El día en que visité a Hugo Vera sin aviso

El día en que visité a Hugo Vera sin aviso


Bien, querido amigo, no hablaré de ti. No tengo nada que decirte. Pasaré por tu casa un día cualquiera y me haré pasar por inspector de atmósferas. Te diré, sencillamente, que allá arriba el trabajo es inofensivo. Se ve el mundo como una bolita de vidrio azulada y uno puede arrojarla sin ningún miramiento. Te contaré que entre las nubes uno pasa desapercibido: una suerte de gotita insuflada de agua próxima a saltar por una mejilla cualquiera. Y claro, con-fundirse. La lluvia, querido amigo, se asemeja a nuestros ojos porfiados y lacrimosos.

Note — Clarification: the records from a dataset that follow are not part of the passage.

/-- R300: the ready tiles of an engine that no core works on, as entries. -/
def State.readyTiles (s : State) (engine : Nat) : List Entry :=
  (s.mrg.frames.filter fun o => o.isView && s.frameEngine o = engine).flatMap fun o =>
    ((List.range o.rowCount).flatMap fun r => (List.range o.cols).map fun c => (r, c)).filterMap fun t =>
      if (mapGet (tileKey t.1 t.2) o.tiles).isSome || s.mrg.cores.any (fun x => x.2 = ⟨o.oid, t.1, t.2⟩) ||
          !s.tileReady o t.1 t.2 then none
      else some { at_ := s.viewRelease o t.1 t.2, stream := o.stream, num := o.num, row := t.1, col := t.2, oid := o.oid,
                  late := false, counted := false, poisoned := false, route := 0, arg := 0, entry := 0, act := o.capture }

/-- R301: the block reads of a tile that is issued. -/
def State.countBlocks (s : State) : State :=
  let (n, s) := s.draw
  (s.addTo Key.warpCacheHits 64 (Config.cacheHits n)).addTo Key.warpCacheMisses 64 (Config.cacheMisses n)

/-- WARP_TILE_ISSUE, R300, R301. -/
def warpTileIssue (engine : Nat) (s : State) : State :=
  let free := (List.range 16).map (16 * engine + ·) |>.filter fun c => s.coreState c = 0
  match free, firstBy s.issueBefore (s.readyTiles engine) with
  | c :: _, some e => { s with mrg := { s.mrg with cores := mapSet c ⟨e.oid, e.row, e.col⟩ s.mrg.cores } }.countBlocks
  | _, _ => s

def execWarpTileIssue (engine : Nat) (s : State) : Res := onUnit (s.part.has .warpEngine engine) (warpTileIssue engine s)

/-- WARP_TILE_COMPLETE, R299, R316. A coded view's tile that lands after its own release time is late. -/
def warpTileComplete (core : Nat) (s : State) : State :=
  match mapGet core s.mrg.cores with
  | none => s
  | some k =>
    let s := { s with mrg := { s.mrg with cores := mapDel core s.mrg.cores } }
    match s.outOf k.oid with
    | none => s
    | some o =>
      let t := s.warpTile o k.row k.col
      let bad := (s.tileBoxes o k.row k.col).any fun b => match s.slotSource o b.1 with
        | none => false
        | some src => (src.tilesIn b.2).any fun x => ((mapGet (tileKey x.1 x.2) src.tiles).map (·.poisoned)).getD false
      let s := s.landTile k.oid k.row k.col t.1
      let s := s.updOut k.oid fun x => { x with
        missing := x.missing || t.2,
        card := if bad then x.card ||| 2 ^ cardMem else x.card,
        tiles := if bad then mapSet (tileKey k.row k.col) ⟨t.1, true⟩ x.tiles else x.tiles }
      let s := s.bump (Key.warpCoreTiles core)
      let late := o.isCoded && !o.emitted.contains k.row && o.fixed && o.route != 0 && s.reached (s.viewRelease o k.row k.col)
      let s := if late then s.bump (Key.warpTilesLate o.view) else s
      match s.outOf k.oid with
      | some o =>
        if o.route = 0 ∧ !o.ended ∧ o.tiles.length = o.rowCount * o.cols then
          ((s.viewEnded o).updOut k.oid fun x => { x with ended := true }).prune
        else if o.ended then s.prune else s
      | none => s

def execWarpTileComplete (core : Nat) (s : State) : Res := onUnit (s.part.has .core core) (warpTileComplete core s)

/-- R304: an engine's required rate in pixels per second, from a reader of sets, as a fraction. -/
def State.warpRate (s : State) (num : Nat → Int) (wide : Nat → LiveSet) (engine : Nat) : Nat × Nat :=
  fracSum (((List.range 64).filter fun v =>
    let c := (num (Key.warpViewCtrl v)).toNat
    ctrlEnable c && ctrlEngine c = engine).map fun v => s.pixelRate num (wide (960 + v)) (960 + v))

def State.unfenced (s : State) (engine : Nat) : Nat :=
  ((List.range 16).filter fun t => !s.flag (Key.warpCoreFence (16 * engine + t))).length

/-- R304: can the unfenced cores of an engine carry a rate at 3.0 GHz? -/
def State.carries (s : State) (engine : Nat) (rate : Nat × Nat) : Bool := rate.1 ≤ 375000000 * s.unfenced engine * rate.2

/-- R302, R303: a core's tile is abandoned and ready again. -/
def State.dropTile (s : State) (core : Nat) : State :=
  if (mapGet core s.mrg.cores).isSome then
    ({ s with mrg := { s.mrg with cores := mapDel core s.mrg.cores } }).bump (Key.warpReissued (core / 16))
  else s

/-- WARP_CORE_FENCE, R302, R304. -/
def warpFenceWrite (core value : Nat) (s : State) : State :=
  if s.flag (Key.warpCoreFence core) = (value = 1) then s
  else if value = 1 then
    let busy := (mapGet core s.mrg.cores).isSome
    let s := (s.setObj (Key.warpCoreFence core) 1).dropTile core
    let s := s.raise 0x6003 0 (pathCore core) [byteOf core, byteOf (boolNat busy)]
    let e := core / 16
    let rate := s.warpRate s.liveNum s.wideOf e
    if s.carries e rate then s
    else s.raise 0x6006 1 (pathCore core) ([byteOf e, byteOf (s.unfenced e)] ++ leBytes 4 (rate.1 / (1000 * rate.2)))
  else (s.setObj (Key.warpCoreFence core) 0).raise 0x6004 0 (pathCore core) [byteOf core]

/-- R303: a unit restart of a tile core. -/
def State.coreRestart (s : State) (core : Nat) : State := (s.dropTile core).raise 0x6005 1 (pathCore core) [byteOf core]

/-- R291: mesh entries that an engine's partition must hold. -/
def State.meshUsed (s : State) (engine : Nat) : Nat :=
  ((List.range 64).map fun v =>
    let live := s.liveNat (Key.warpViewCtrl v)
    let shadow := s.nat (Key.warpViewCtrl v)
    (if ctrlEnable live && ctrlEngine live = engine then (s.dom (liveKey (Key.warpMesh v))).length / 8 else 0) +
    (if ctrlEnable shadow && ctrlEngine shadow = engine && (s.commitAt 0x60 (960 + v)).isSome then
      (s.dom (Key.warpMesh v)).length / 8 else 0)).foldl (· + ·) 0

/-- WARP_PARTITION, R292, its refusals in the order of R71. -/
def warpPartitionWrite (engine value : Nat) : Effect := fun s => do
  let anyView := (List.range 64).any fun v => ctrlEnable (s.liveNat (Key.warpViewCtrl v))
  let others := (List.range s.part.warps).filter (· != engine)
  refuseIf (131072 < value + ((others.map fun e => s.nat (Key.warpPartition e)).foldl (· + ·) 0)) abRange
  refuseIf (anyView || s.scopePending 0x60) abState
  .ok (s.setObj (Key.warpPartition engine) value)

/-- R305: does a named view's shadow set pass the checks? `named` are the scope 0x60 targets of the request. -/
def State.viewRefused (s : State) (named : List Nat) (v : Nat) : Bool :=
  let num := fun (k : Nat) => match setOf k with
    | some (0x60, some u) => if named.contains u then s.obj k else s.live k
    | _ => s.live k
  let t : ViewSet := ⟨fun k => s.nat k, fun k => s.dom k⟩
  let c := t.num (Key.warpViewCtrl v)
  if !ctrlEnable c then false
  else
    let z := t.num (Key.warpViewSize v)
    let w := field z 31 16
    let h := field z 15 0
    let m := t.mesh v
    let fam := formatFamily (ctrlFormat c)
    let badSlot := fun i => let x := t.num (Key.warpSource i)
      slotStream x = 0xFFFF || formatFamily (slotFormat x) != fam
    let e := ctrlEngine c
    let shape := ctrlFormat c > 4 || ctrlTileH c < 3 || 6 < ctrlTileH c || ctrlTileW c < 4 || 8 < ctrlTileW c ||
      w % 2 = 1 || w < 16 || 16384 < w || h % 2 = 1 || h < 8 || 4096 < h
    let engine := s.part.warps ≤ e || s.nat (Key.pwrDomainState (48 + e)) ≠ 2
    if engine || shape then true
    else if m.bytes.length ≠ m.length then true
    else if badSlot (ctrlRefSlot c) || m.slots.any badSlot then true
    else
      let tw := 2 ^ ctrlTileW c
      let th := 2 ^ ctrlTileH c
      let wideBox := (List.range (ceilDiv h th)).any fun r => (List.range (ceilDiv w tw)).any fun k =>
        (footprint m (ctrlBicubic c) (fun i => slotFormat (t.num (Key.warpSource i))) (k * tw) (min w ((k + 1) * tw) - 1)
          (r * th) (min h ((r + 1) * th) - 1)).any fun b =>
            1024 < b.2.x1 - b.2.x0 + 1 || 512 < b.2.y1 - b.2.y0 + 1
      let held := ((List.range 64).map fun x =>
        let live := s.liveNat (Key.warpViewCtrl x)
        let sh := s.nat (Key.warpViewCtrl x)
        (if ctrlEnable live && ctrlEngine live = e then (s.dom (liveKey (Key.warpMesh x))).length / 8 else 0) +
        (if (named.contains (960 + x) || (s.commitAt 0x60 (960 + x)).isSome) && ctrlEnable sh && ctrlEngine sh = e then
          (s.dom (Key.warpMesh x)).length / 8 else 0)).foldl (· + ·) 0
      let rate := s.warpRate num (fun u => if named.contains u then s.pick wideEntry else s.wideOf u) e
      wideBox || s.nat (Key.warpPartition e) < held || !s.carries e rate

Así que fuera de preámbulos me aproximaré a tu soledad sin que lo notes. Te espiaré a través de los cristales. Recuérdalo: seré una mísera gota de lluvia aferrada a un cristal que me hace deslizarme. Así que el tiempo no sobra, apenas exige. Entre el marco de la ventana y la caída, unos segundos. Como la vida de una mariposa. Menos incluso. Antes de pasar por tu morada una morada mariposa acompañó la mano de una niña en mitad del océano pacifico. Y ella, la mariposa, no murió antes de tiempo. Se filtró entre los dedos y llegó vivita y coleando al otro lado del Estrecho. Allí la pusimos sobre una flor blanca y amarilla que la recibió gozosa. Se salvó la mariposa, amigo mío. Y aún sigue cayendo la gota de uno de mis ojos apresada en el cristal de tu maravillosa madriguera. Justo allí donde le retuerces el pescuezo a las palabras. Donde las pateas a diestra y siniestra y donde les pasas un plumero para desempolvarlas. Justo allí donde nos tomamos un te sobrecargado de emociones contenidas. En fin, dije que no hablaría de ti y lo cumplo rigurosamente. El rigor de saber que vives y que vivimos juntos. Que basta un abrazo para reconciliarnos con el mundo, ese resto de ilusión con que amenaza tragarnos la existencia. Así que apróntate. En cualquier momento repetiremos la visita. Solo o acompañado. Ser inspector de atmosferas es un trabajo inofensivo. No lo olvides. No se gana ni se pierde. Apenas se ve esa canica azulada amoratándose de frío en un sector perdido de la Patagonia. Una casita donde la libertad no es el mero nombre de su calle. Está por dentro. Y hasta allí toco la puerta y me persigno. El tesoro interior sigue oculto y el dolor siempre redime. La verdad es que no tengo nada que decirte. Y aunque te lo parezca ni siquiera hablé sobre ti, sino de lo que de veras existe. Un abrazo.